John Paul’s reining in of the Jesuits and promotion of traditionalists explain his strategy in the promotion of Anglican dissidents. He wanted what Father Sullins says the convert priests are supplying—a standing rebuke to other priests who are less doctrinally loyal. Pope Benedict followed this attitude toward the Anglican recruits, and he even tried to woo back the followers of Archbishop Marcel Lefebvre, who protested the reforms of Vatican II by launching the schismatic Society of Saint Pius X (SSPX). Benedict lifted the excommunications of four SSPX bishops, including one (Richard Williamson) who is a Holocaust denier. The pope partially revived the trademark of the Lefebvrists, the Tridentine (Latin) Mass.

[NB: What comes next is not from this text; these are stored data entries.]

-- ==== Sys2Proof/Certificates/Slice0/Obligations.lean ====
section
/-! DEFINITION. The statements for the provers. Each docstring names the rules of the spec that its proposition formalises, and what of it is the model's choice. -/

open Sys2Proof Sys2Proof.Machine

/-! ## Steps -/

/-- A step takes the command at the front of the queue and runs it on the state with the rest of the queue. That an
empty queue leaves the part idle is the model's choice (notes/assumptions/19.md). -/
def Obligations.StepTakesFront : Prop :=
  (∀ (i : Instr) (rest : List Instr) (s : State), s.pending = i :: rest → step s = exec i { s with pending := rest }) ∧
    ∀ s : State, s.pending = [] → step s = .next s

/-- Every command of every row answers a next state, and leaves the queue of commands to the step. No command of the
spec stops the part: a refusal is a result code (R176). That RESET too leaves the commands that wait in the queue is the
model's choice (notes/assumptions/19.md). -/
def Obligations.EveryCommandCompletes : Prop :=
  ∀ (i : Instr) (s : State), ∃ t, exec i s = .next t ∧ t.pending = s.pending

/-! ## RESET and the start-up load -/

/-- RESET: R2, R22, R52, R54, R73, R112, R127, R139, R155 but for the hold state, R164; the slots are nonvolatile (R147)
but for the one that a commit was writing, which is complete or invalid (R154): its check word agrees with its other
fields or does not, by a check that the spec does not give and that is a free value here (notes/assumptions/10.md). That
no frame is left of a fetch, and the other fields of an invalid slot, are the model's choice (notes/assumptions/15.md,
10.md). -/
def Obligations.ResetTakesResetValues : Prop :=
  ∀ (slotComplete : Bool) (s : State), ∃ t, exec (.reset slotComplete) s = .next t ∧
    (∀ c, t.chan c =
      { config :=
          { range := .off, preemptible := false, handover := .matching, matchWindow := 100, slewLimit := 0
            rampStep := 100, timeout := 16, idleAction := .hold, lapseAction := .safe, releaseAction := .hold
            safe := 0, deviationLimit := 300 }
        own := .free, target := none, drive := .off, applied := 0, held := none, forced := none, timer := none
        readback := 0, openLoad := false, openLoadCount := 0, deviation := false, deviationCount := 0
        prevApplied := 0, calDefault := false }) ∧
    t.claims = [] ∧ t.epochCounter = 0 ∧ t.cal = none ∧ t.starting = true ∧
    (∀ p, t.session p = { state := .closed, epoch := 0, priority := 0, lease := 0, counter := 0 }) ∧
    (∀ b, t.bank b = { field := .lost, count := 0 }) ∧
    t.timebase.period = .ms1 ∧ t.timebase.multiple = .m32 ∧ t.timebase.tickCount = 0 ∧ t.timebase.unitCounter = 0 ∧
    (∀ p, t.queue p = []) ∧
    (∀ p, t.port p =
      { transport := .ready, overrunPending := false, saved := none, crcErrors := 0, frameErrors := 0, overruns := 0
        sending := none }) ∧
    (∀ c d, (∀ x, s.cal = some x → x.phase = .committing → ¬(x.channel = c ∧ x.range = d)) →
      (t.cell c d).slots = (s.cell c d).slots) ∧
    ∀ x k, s.cal = some x → x.phase = .committing → x.computed = some k →
      let before := s.cell x.channel x.range
      let older : Fin 2 := if before.newer = some 0 then 1 else 0
      let generation := match before.newer with | some i => before.slots[i].generation + 1 | none => 1
      let agreeing := Config.checkWord x.channel x.range.place generation k.gain k.offset
      ∃ check, (slotComplete = true → check = agreeing) ∧ (slotComplete = false → check ≠ agreeing) ∧
        (t.cell x.channel x.range).slots =
          before.slots.set older
            { channel := x.channel, range := x.range, generation := generation, coeff := k, check := check }

/-- RESET_END: the ceilings from the straps (R55), the hold state from MHOLD (R162), STARTING set (R154).
START_UP_LOAD_COMPLETION: it ends STARTING and writes no slot (R154); the newer slot and the record in effect of each
channel-range by the table of R147, a slot being valid when it names its place and its check word agrees by a check that
is a free value here (notes/assumptions/10.md). -/
def Obligations.StartUpFollowsReset : Prop :=
  (∀ (straps : Vector (BitVec 2) 4) (mhold : Bool) (s : State), s.resetAsserted →
    ∃ t, exec (.resetEnd straps mhold) s = .next t ∧
      (∀ p : Port,
        (straps[p] = 0b00 → t.ceiling p = 1) ∧ (straps[p] = 0b01 → t.ceiling p = 3) ∧
          (straps[p] = 0b10 → t.ceiling p = 5) ∧ (straps[p] = 0b11 → t.ceiling p = 7)) ∧
      t.timebase = { s.timebase with hold := if mhold then .asserted else .released } ∧
      t.starting = true ∧ t.resetAsserted = false ∧
      SameBut [.ceilings, .timebase, .starting, .resetAsserted] s t) ∧
  ∀ s : State, s.flagsDue = false → s.starting → s.resetAsserted = false →
    ∃ t, exec .startUpLoadCompletion s = .next t ∧ t.starting = false ∧ SameBut [.store, .starting] s t ∧
      ∀ c d,
        let k := s.cell c d
        let good := fun i : Fin 2 =>
          k.slots[i].channel = c ∧ k.slots[i].range = d ∧
            k.slots[i].check =
              Config.checkWord c d.place k.slots[i].generation k.slots[i].coeff.gain k.slots[i].coeff.offset
        (t.cell c d).slots = k.slots ∧
          (good 0 → good 1 → k.slots[1].generation = k.slots[0].generation + 1 → (t.cell c d).newer = some 1) ∧
          (good 0 → good 1 → k.slots[1].generation ≠ k.slots[0].generation + 1 → (t.cell c d).newer = some 0) ∧
          (good 0 → ¬good 1 → (t.cell c d).newer = some 0) ∧
          (¬good 0 → good 1 → (t.cell c d).newer = some 1) ∧
          (¬good 0 → ¬good 1 → (t.cell c d).newer = none ∧ (t.cell c d).effect = ⟨0, 0⟩) ∧
          ∀ i, (t.cell c d).newer = some i → (t.cell c d).effect = k.slots[i].coeff

/-! ## Sessions -/

/-- OPEN accepted: R59 with the epoch of R54. The mark `renewed` is the model's own field (notes/assumptions/30.md). -/
def Obligations.OpenBeginsSession : Prop :=
  ∀ (p : Port) (f : Frame) (s : State) (priority lease : Byte), s.takes p kindOpen [] f →
    f.payload = [priority, lease] → s.sessionOpen p = false → priority.toNat ≤ 7 → lease ≠ 0 →
    ∃ t, exec (.openSession p f) s = .next t ∧
      t.epochCounter = (if s.epochCounter = 0xFFFF then 1 else s.epochCounter + 1) ∧
      t.session p =
        { state := .idle, epoch := t.epochCounter, priority := min priority.toNat (s.ceiling p), lease := lease.toNat
          counter := lease.toNat } ∧
      (∀ q, q ≠ p → t.session q = s.session q) ∧
      t.queue p = [] ∧ (∀ q, q ≠ p → t.queue q = s.queue q) ∧
      t.renewed[p] = false ∧ (∀ q : Port, q ≠ p → t.renewed[q] = s.renewed[q]) ∧
      Answered s t p kindOpen f ⟨.ok, false, .opened t.epochCounter (min priority.toNat (s.ceiling p))⟩ ∧
      SameBut [.sessions, .epochCounter, .queues, .renewed, .ports] s t

/-- CLOSE: of an open session, the withdrawal with the release action (R48), one grant pass, the queue cleared and the
context closed (R71); of a LAPSED session, the queue and the context alone (R72). -/
def Obligations.CloseEndsSession : Prop :=
  (∀ (p : Port) (f : Frame) (s : State), s.takes p kindClose [] f → f.payload = [] → s.admits p f → s.Sound →
    ∃ t u, exec (.closeSession p f) s = .next t ∧
      (∀ c, u.chan c =
        if (s.chan c).own = .owned p then (s.chan c).release (s.bankOk c) (s.chan c).config.releaseAction
        else s.chan c) ∧
      u.claims = (s.claims.filter fun k => decide (k.port ≠ p)) ∧
      u.cal = (s.cal.filter fun x => decide (x.port ≠ p)) ∧
      SameBut [.chans, .claims, .cal] s u ∧
      t.session p = { state := .closed, epoch := 0, priority := 0, lease := 0, counter := 0 } ∧
      (∀ q, q ≠ p → t.session q = s.session q) ∧
      t.queue p = [] ∧ (∀ q, q ≠ p → t.queue q = u.grantPass.queue q) ∧
      SameBut [.sessions, .queues, .ports] u.grantPass t ∧
      (∀ c, (t.chan c).own ≠ .owned p) ∧ (∀ k ∈ t.claims, k.port ≠ p) ∧
      Answered s t p kindClose f ⟨.ok, false, .empty⟩) ∧
  ∀ (p : Port) (f : Frame) (s : State), s.takes p kindClose [] f → f.payload = [] →
    (s.session p).state = .lapsed → f.epoch = (s.session p).epoch →
    ∃ t, exec (.closeSession p f) s = .next t ∧
      t.session p = { state := .closed, epoch := 0, priority := 0, lease := 0, counter := 0 } ∧
      (∀ q, q ≠ p → t.session q = s.session q) ∧
      t.queue p = [] ∧ (∀ q, q ≠ p → t.queue q = s.queue q) ∧
      Answered s t p kindClose f ⟨.ok, false, .empty⟩ ∧
      SameBut [.sessions, .queues, .ports] s t

/-- REFRESH: R66. Taken while a timer-unit event waits, it has no lapse of the session follow at that event: the counter
falls to the lease period less one (R67), but not below 1 (R69). That the event is a command that waits, and that a
renewed session is marked until then, is the model's choice (notes/assumptions/1.md, 30.md). -/
def Obligations.RefreshRenewsLease : Prop :=
  ∀ (p : Port) (f : Frame) (s : State), s.takes p kindRefresh [] f → f.payload = [] → s.admits p f →
    let ticks := match s.timebase.multiple with | .m8 => 8 | .m32 => 32 | .m128 => 128
    let counted := { s.session p with counter := max 1 ((s.session p).lease - 1) }
    ∃ t, exec (.refresh p f) s = .next t ∧
      (∀ q : Port, t.renewed[q] ↔ s.renewed[q] ∨ (q = p ∧ (ticks ≤ s.timebase.tickCount ∨ s.leasesDue))) ∧
      (1 ≤ (s.session p).lease → s.leasesDue → ∃ v, exec .lapse t = .next v ∧ v.session p = counted) ∧
      (1 ≤ (s.session p).lease → ticks ≤ s.timebase.tickCount →
        ∃ u v, exec .timerUnitEvent t = .next u ∧ exec .lapse u = .next v ∧ v.session p = counted) ∧
      t.session p = { s.session p with counter := (s.session p).lease } ∧
      (∀ q, q ≠ p → t.session q = s.session q) ∧
      Answered s t p kindRefresh f ⟨.ok, false, .empty⟩ ∧
      SameBut [.sessions, .renewed, .ports] s t

/-- MODE: RUN from IDLE enters the session's channels into handover (R63), IDLE from RUN forces them with their idle
actions (R64). -/
def Obligations.ModeMovesSession : Prop :=
  (∀ (p : Port) (f : Frame) (s : State), s.takes p kindMode [] f → f.payload = [1] → s.admits p f →
    (s.session p).state = .idle → s.holdsCal p = false →
    ∃ t, exec (.mode p f) s = .next t ∧
      t.session p = { s.session p with state := .run } ∧ (∀ q, q ≠ p → t.session q = s.session q) ∧
      (∀ c, t.chan c = if (s.chan c).own = .owned p then (s.chan c).handover (s.bankOk c) else s.chan c) ∧
      Answered s t p kindMode f ⟨.ok, false, .empty⟩ ∧ SameBut [.sessions, .chans, .ports] s t) ∧
  ∀ (p : Port) (f : Frame) (s : State), s.takes p kindMode [] f → f.payload = [0] → s.admits p f →
    (s.session p).state = .run →
    ∃ t, exec (.mode p f) s = .next t ∧
      t.session p = { s.session p with state := .idle } ∧ (∀ q, q ≠ p → t.session q = s.session q) ∧
      (∀ c, t.chan c =
        if (s.chan c).own = .owned p then (s.chan c).force (s.bankOk c) (s.chan c).config.idleAction else s.chan c) ∧
      Answered s t p kindMode f ⟨.ok, false, .empty⟩ ∧ SameBut [.sessions, .chans, .ports] s t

Over time, under the pressure of reality, the rules governing those who give up the priesthood have been relaxed, supported by the priests who did not leave. But a similarly tolerant attitude toward excommunicating people has been in evidence in the treatment of divorced and remarried Catholics, who are customarily denied the sacraments. This was a point of contention in the recent synod of bishops, and will come up again in this year’s synod. The punitive use of sacraments is dear to the Anglican converts who have renounced their original church’s sacraments to embrace and enhance those of their new church. They feel that the way to spread belief in Jesus is to bar the approaches to Him. That is why some bishops have tried to refuse communion to Catholic politicians who do not follow papal instruction on abortion.

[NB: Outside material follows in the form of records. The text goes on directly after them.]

-- ==== Sys2Proof/Tests/Slice0.lean ====
section
/-! SUPPORT. Tests: ill-formed commands refused, the CRC, one or two single steps for every command with results worked out by hand from the rules named, and for every statement with hypotheses a state and operands that meet them. -/

namespace Sys2Proof.Tests

set_option Elab.async false

open Sys2Proof.Machine

/-! ## States and frames of the tests -/

/-- A channel of port 0, forced with HOLD at 0 in range V10. -/
def held : Chan :=
  { Chan.reset with
    config := { ChanConfig.reset with range := .driving .v10 }, own := .owned 0, drive := .forced
    forced := some ⟨.hold, some 0⟩, held := some 0 }

/-- A preemptible channel of port 1, following 100 in range VB10. -/
def following : Chan :=
  { Chan.reset with
    config := { ChanConfig.reset with range := .driving .vb10, preemptible := true }, own := .owned 1, drive := .follow
    target := some 100, applied := 100, prevApplied := 100 }

/-- A channel without an owner, forced with SAFE at 0 in range I20. -/
def loose : Chan :=
  { Chan.reset with
    config := { ChanConfig.reset with range := .driving .i20 }, drive := .forced, forced := some ⟨.safe, some 0⟩ }

/-- Every bank OK; port 0 IDLE with channel 0, port 1 RUN with channel 1, port 2 LAPSED, port 3 CLOSED. -/
def op : State :=
  { State.reset with
    starting := false, resetAsserted := false, banks := Vector.replicate 4 ⟨.ok, 0⟩, epochCounter := 3
    chans := (((Vector.replicate 16 Chan.reset).set 0 held).set 1 following).set 2 loose
    ceilings := Vector.replicate 4 7
    sessions :=
      ((((Vector.replicate 4 Session.closedContext).set 0 ⟨.idle, 1, 3, 10, 7⟩).set 1 ⟨.run, 2, 2, 20, 20⟩).set 2
        ⟨.lapsed, 3, 1, 5, 0⟩) }

/-- What a command leaves of a field. -/
def after {α : Type} (i : Instr) (s : State) (f : State → α) : Option α :=
  match exec i s with
  | .next t => some (f t)
  | _ => none

/-- The result of the response that a command leaves on a port. -/
def resultOn (p : Port) (t : State) : Option Result :=
  match (t.port p).transport with
  | .answered r _ => some r.result
  | .ready | .executing _ => none

/-- A frame of port 0 (epoch 1). -/
def fr (kind : Byte) (payload : List Byte) : Frame := sealedFrame kind [] 9 1 payload

/-- A CAL frame of port 0 with a step. -/
def calFr (step : Byte) (payload : List Byte) : Frame := sealedFrame kindCal [step] 9 1 payload

/-- A frame whose CRC is not its own. -/
def broken (kind : Byte) (f : Frame) : Frame := { f with crc := crc16 (frameBody kind f) + 1 }

/-- A context of port 0 on channel 0. -/
def context (phase : CalPhase) : CalContext :=
  { phase := phase, port := 0, epoch := 1, channel := 0, range := .v10, start := 0, measuredLow := some 510
    measuredHigh := some 9490, computed := if phase = .computed ∨ phase = .committing then some ⟨2227, -11⟩ else none }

These bishops remind me of the Pharisees, who said people should not meet with Jesus because he eats with sinners. When this was repeated to Jesus, he said, “The healthy do not need a doctor, only the sick do. I have not come to call the virtuous but to call sinners to a change of life [eis metanoian].” This was what Pope Francis was referring to when he wrote, in his first major statement, The Joy of the Gospel: “The Eucharist, though it is the fullness of sacramental life, is not a prize for the perfect but a powerful medicine and nourishment for the weak.”

The Catholic Church, whose charm was once its serenity of certitude, had latterly become a house of many fears. That is what happens to popes who lose touch not only with their people but with their priests. Panicking over this situation, they grasp at any support they can find. Paul VI, bewildered by the council that Pope John had bequeathed him, felt he would lose all his power if prior condemnation of the Jews and of contraception no longer prevailed. John Paul II, in many ways an athletic figure who radiated strength, was afraid of Vinnie O’Keefe, and so worried about his church’s stability that he tried to prop it up with a rotten pillar like Marcial Maciel, and to bring in stealth squads of Anglicans fleeing from women wearing the chasuble. Benedict placed his hope in a rotten pillar like Lefebvre. Dealing with proof that bishops had protected child molesters, Benedict did not know what to do with the evidence. These were frightened men, moving in incense clouds of fear.

How it clears the air to have, at last, a pope who is unafraid.